# Popper Dropper



## flyfishingmike (Nov 26, 2010)

A late afternoon paddle was just the ticket for today. Thirty minutes on the water and you can't remember what it was that was bugging you earlier in the morning.

December is a unique time to fish on the San Marcos river. The sun makes a low arch across the sky, and the daylight is over by 5:30 or so. Leaves litter the surface of the water, making it difficult to fish my favorite fly, the popper. The answer often is to tie a dropper fly, usually a tiny nymph, suspended about 12 inches or so, tied directly to the hook on the popper. The action of the popper striking the surface of the water is usually enough to bring out some curious fish, and the slowly dropping nymph will many times be too much for them to resist. Like Batman and Robin, this is a killer dynamic duo.
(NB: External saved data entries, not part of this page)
theorem pst_setPst_ne {s : State} {g h : Nat} (v : Nat) (hne : h ≠ g) : pst (setPst s g v) h = pst s h := by
  unfold pst setPst
  simp [mget_mset_ne _ _ _ _ hne]

/-! ## What records and the stop of bleeds leave (R230, R276, R295) -/

/-- `t` is `s` with at most its strings changed, and fault records written. -/
def StringFrame (s t : State) : Prop :=
  t = { s with strs := t.strs, recs := t.recs, trc := t.trc, sec := t.sec, fac.stepDue := t.fac.stepDue }

theorem StringFrame.trans {s t u : State} (h : StringFrame s t) (k : StringFrame t u) : StringFrame s u := by
  unfold StringFrame at *
  rw [k, h]

theorem strRec_frame (s : State) (v c : Nat) (x : Str) (d k j : Nat) : StringFrame s (strRec s v c x d k j) := by
  obtain ⟨_, _, _, _, _, _, h⟩ := writeRecB_frame s 3 v c (strBody s x d k j)
  rw [strRec, h]
  rfl

@[simp] theorem strRec_strs (s : State) (v c : Nat) (x : Str) (d k j : Nat) : (strRec s v c x d k j).strs = s.strs := by
  obtain ⟨_, _, _, _, _, _, h⟩ := writeRecB_frame s 3 v c (strBody s x d k j)
  rw [strRec, h]

/-- A record of the strings is written on the state that holds everything else the event changed, its strings alone. -/
theorem wrote_strRec {s u : State} (h : u = { s with strs := u.strs }) (v c : Nat) (x : Str) (d k j : Nat) :
    Wrote { s with strs := (strRec u v c x d k j).strs } (strRec u v c x d k j) 3 v c := by
  rw [strRec_strs, ← h]
  exact wrote_writeRecB u 3 v c (strBody u x d k j)

/-- The stop of a string's bleeds touches its bleeds and the count of suspensions alone. -/
theorem stopBleeds_eq (s : State) (x : Str) : ∃ bleed vals, stopBleeds s x =
      { s with strs.bleed := bleed, dic.vals := vals } ∧
    ∀ o e, dkey o e ≠ dkey 0x6056 7 → dget (stopBleeds s x) o e = dget s o e := by
  unfold stopBleeds
  dsimp only
  split
  · exact ⟨_, _, rfl, fun _ _ _ => rfl⟩
  · exact ⟨_, _, rfl, fun _ _ h => (dget_congr rfl _ _).trans (dget_bump_ne s _ _ h)⟩

/-! ## Wire surveys (R278) -/

/-- `t` is `s` with at most what the storing of wires touches changed: the wires, those due for a test, the first results, and
the values of the dictionary. -/
def SurveyFrame (s t : State) : Prop :=
  t = { s with
    strs.wires := t.strs.wires, strs.owtDue := t.strs.owtDue, strs.steps := t.strs.steps, dic.vals := t.dic.vals }

theorem SurveyFrame.trans {s t u : State} (h : SurveyFrame s t) (k : SurveyFrame t u) : SurveyFrame s u := by
  unfold SurveyFrame at *
  rw [k, h]

theorem SurveyFrame.bleedUA {s t : State} (h : SurveyFrame s t) : t.strs.bleedUA = s.strs.bleedUA := by
  unfold SurveyFrame at h
  rw [h]

theorem SurveyFrame.surveyEnd {s t : State} (h : SurveyFrame s t) : t.strs.surveyEnd = s.strs.surveyEnd := by
  unfold SurveyFrame at h
  rw [h]

/-- With the survey's own fields changed besides, it leaves all but the strings and the values of the dictionary. -/
theorem SurveyFrame.strsVals {s t u : State} (h : SurveyFrame s t) (k : u = { t with strs := u.strs }) :
    u = { s with strs := u.strs, dic.vals := u.dic.vals } := by
  unfold SurveyFrame at h
  rw [k, h]
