/-- R110, R111: CMP.FFWD mixes the word into each register, and changes nothing else but pc. That the loop is left for I+1
above m/4 is log 11, the model's choice; the grouping of A's line is log 17. -/
def Obligations.CmpFfwdMixesWord : Prop :=
  ∀ s : State, exec .cmpFfwd s =
    .next { s with
      regs := ⟨s.regs.a ^^^ (s.w + 0xDEADBEEF), s.regs.b + (s.w ^^^ 0x0F0F0F0F), s.regs.c ^^^ rotl s.w 17,
        s.regs.d + rotl s.w 3⟩
      pc := if s.pc.i + 1 < s.n / 4 + 3 then ⟨0x6, 0, 0, s.pc.i + 1⟩ else ⟨0x9, 0, 0, 0⟩ }

/-- R73, R112, R185, R186: ABSORB i. From WR.LOAD, 18 operations later the registers hold `Absorb` of the word, W still
holds it, and the sequencer is past the feed-forward. That the loop is left for i+1 above m/4, which R146 gives no row and no
run reaches, is log 11, the model's choice; the grouping of A's feed-forward line is log 17. -/
def Obligations.AbsorbTakesEighteenOperations : Prop :=
  ∀ (s : State) (i : Nat) (b0 b1 b2 b3 : Byte), s.startClash = false → s.pc = ⟨0x6, 0, 0, i⟩ →
    Memory.read? (4 * i) s.pad = some b0 → Memory.read? (4 * i + 1) s.pad = some b1 →
    Memory.read? (4 * i + 2) s.pad = some b2 → Memory.read? (4 * i + 3) s.pad = some b3 →
    run 18 s = .next { s with
      w := le32 b0 b1 b2 b3
      regs := absorb s.rcon s.regs (le32 b0 b1 b2 b3)
      pc := if i + 1 < s.n / 4 + 3 then ⟨0x6, 0, 0, i + 1⟩ else ⟨0x9, 0, 0, 0⟩ }

/-! ### The Finalizer -/

/-- R121, R122: FIN.ROUND: eight updates in order, each from the values the ones before it left; nothing else changes but
pc. -/
def Obligations.FinRoundUpdatesInOrder : Prop :=
  ∀ (s : State) (q : Nibble),
    let r := q.toNat
    let b := s.regs.b
    let c := s.regs.c
    let d := s.regs.d
    let rcon := fun k : Fin 16 => s.rcon.get k
    let a1 := s.regs.a ^^^ rotl (selF b c d + rcon (Fin.ofNat 16 r)) (r % 7 + 1)
    let b1 := b ^^^ rotl (selG c d a1 + rcon (Fin.ofNat 16 (r + 4))) (r % 11 + 1)
    let c1 := c ^^^ rotl (selH d a1 b1 + rcon (Fin.ofNat 16 (r + 8))) (r % 13 + 1)
    let d1 := d ^^^ rotl (selF a1 b1 c1 + rcon (Fin.ofNat 16 (r + 2))) (r % 17 + 1)
    let a2 := a1 + (b1 ^^^ c1)
    let b2 := b1 + (c1 ^^^ d1)
    let c2 := c1 + (d1 ^^^ a2)
    let d2 := d1 + (a2 ^^^ b2)
    exec (.finRound q) s =
      .next { s with
        regs := ⟨a2, b2, c2, d2⟩
        pc := if r < 15 then ⟨0x9, q + 1, 0, 0⟩ else ⟨0xA, 0, 0, 0⟩ }

/-- R73, R120, R124: FINALIZE. From FIN.ROUND 0, 16 operations later the registers hold `Finalize` of what they held. -/
def Obligations.FinalizeTakesSixteenOperations : Prop :=
  ∀ s : State, s.startClash = false → s.pc = ⟨0x9, 0, 0, 0⟩ →
    run 16 s = .next { s with regs := finalize s.rcon s.regs, pc := ⟨0xA, 0, 0, 0⟩ }

/-- Every Finalizer round, and so the whole Finalizer, can be undone: different registers stay different (derived from
R121: each of its eight lines changes one register by a value of the other three). -/
def Obligations.FinalizerIsInjective : Prop :=
  ∀ (table : Vector Word 16) (s₁ s₂ : Regs),
    (∀ r, finRound table r s₁ = finRound table r s₂ → s₁ = s₂) ∧
      (finalize table s₁ = finalize table s₂ → s₁ = s₂)

/-! ### The Hex Encoder -/

/-- The characters of `0123456789abcdef` (R64). -/
def lowerHexDigits : List Char :=
  ['0', '1', '2', '3', '4', '5', '6', '7', '8', '9', 'a', 'b', 'c', 'd', 'e', 'f']

/-- R131, R64: HEX.EMIT writes OUT[8q+p] with the digit for bits 31-4p..28-4p of register q, all 32 cells; every other
cell and every other field is as before but pc. -/
def Obligations.HexEmitWritesDigits : Prop :=
  ∀ s : State, ∃ t, exec .hexEmit s = .next t ∧
    (∀ q p : Nat, q < 4 → p < 8 → ∃ x, [s.regs.a, s.regs.b, s.regs.c, s.regs.d][q]? = some x ∧
      Memory.read? (8 * q + p) t.out = lowerHexDigits[x.toNat / 2 ^ (28 - 4 * p) % 16]?) ∧
    (∀ a, 32 ≤ a → Memory.read? a t.out = Memory.read? a s.out) ∧
    t = { s with out := t.out, pc := ⟨0xB, 0, 0, 0⟩ }

/-- R133: the string has 32 characters, all of the lowercase alphabet, and two register tuples give the same string
exactly when they agree. -/
def Obligations.HexEncodeIsInjective : Prop :=
  ∀ s₁ s₂ : Regs,
    (hexEncode s₁).length = 32 ∧ (∀ c ∈ hexEncode s₁, c ∈ lowerHexDigits) ∧
      (hexEncode s₁ = hexEncode s₂ ↔ s₁ = s₂)

/-- R134: read as one hexadecimal number, the string spells A, B, C, D as a 128-bit number with A most significant. -/
def Obligations.DigestStringSpellsRegisters : Prop :=
  ∀ s : Regs,
    (hexEncode s).foldl (fun acc c => 16 * acc + lowerHexDigits.idxOf c) 0 =
      (s.a ++ s.b ++ s.c ++ s.d).toNat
There were hatches of mayfies and caddis today, getting the sunfish all excited, and adding to the effectiveness of the popper/dropper combo. Four species of sunfish bit the fly today . . . . one more beautiful the last.

Let's go fishing.


----------



## dsim3240 (Nov 12, 2008)

Every time I try to use a dropper it causes my popper to sink. What size popper and dropper do you use? Is the dropper weighted? Thanks


----------



## AlaskaTex (Mar 9, 2006)

Looks like some hit the dropper and some the popper. Did you get and doubles?

AT


----------



## flyfishingmike (Nov 26, 2010)

Yesterday I was using a #8 popper with a #12 unweighted nymph. Experiment. Different poppers are more buoyant than others and some nymphs weigh more. The rule of thumb here is the popper should stay high for about 10-15 seconds . . . then strip a couple of inches to get it back to the surface.


----------



## flyfishingmike (Nov 26, 2010)

No doubles yesterday . . . but it does happen. Fun stuff.


----------



## AlaskaTex (Mar 9, 2006)

*Popper and dropper*

It makes perfect sense. The old " popping cork with a shrimp" has been a staple of salt water conventional tackle technique for ever. I'm going to try some variation of what you are doing this week on the bay.

AT


----------



## flyfishingmike (Nov 26, 2010)

AlaskaTex said:


> It makes perfect sense. The old " popping cork with a shrimp" has been a staple of salt water conventional tackle technique for ever. I'm going to try some variation of what you are doing this week on the bay.
> 
> AT


Great! Good luck and please tell us how you did.


----------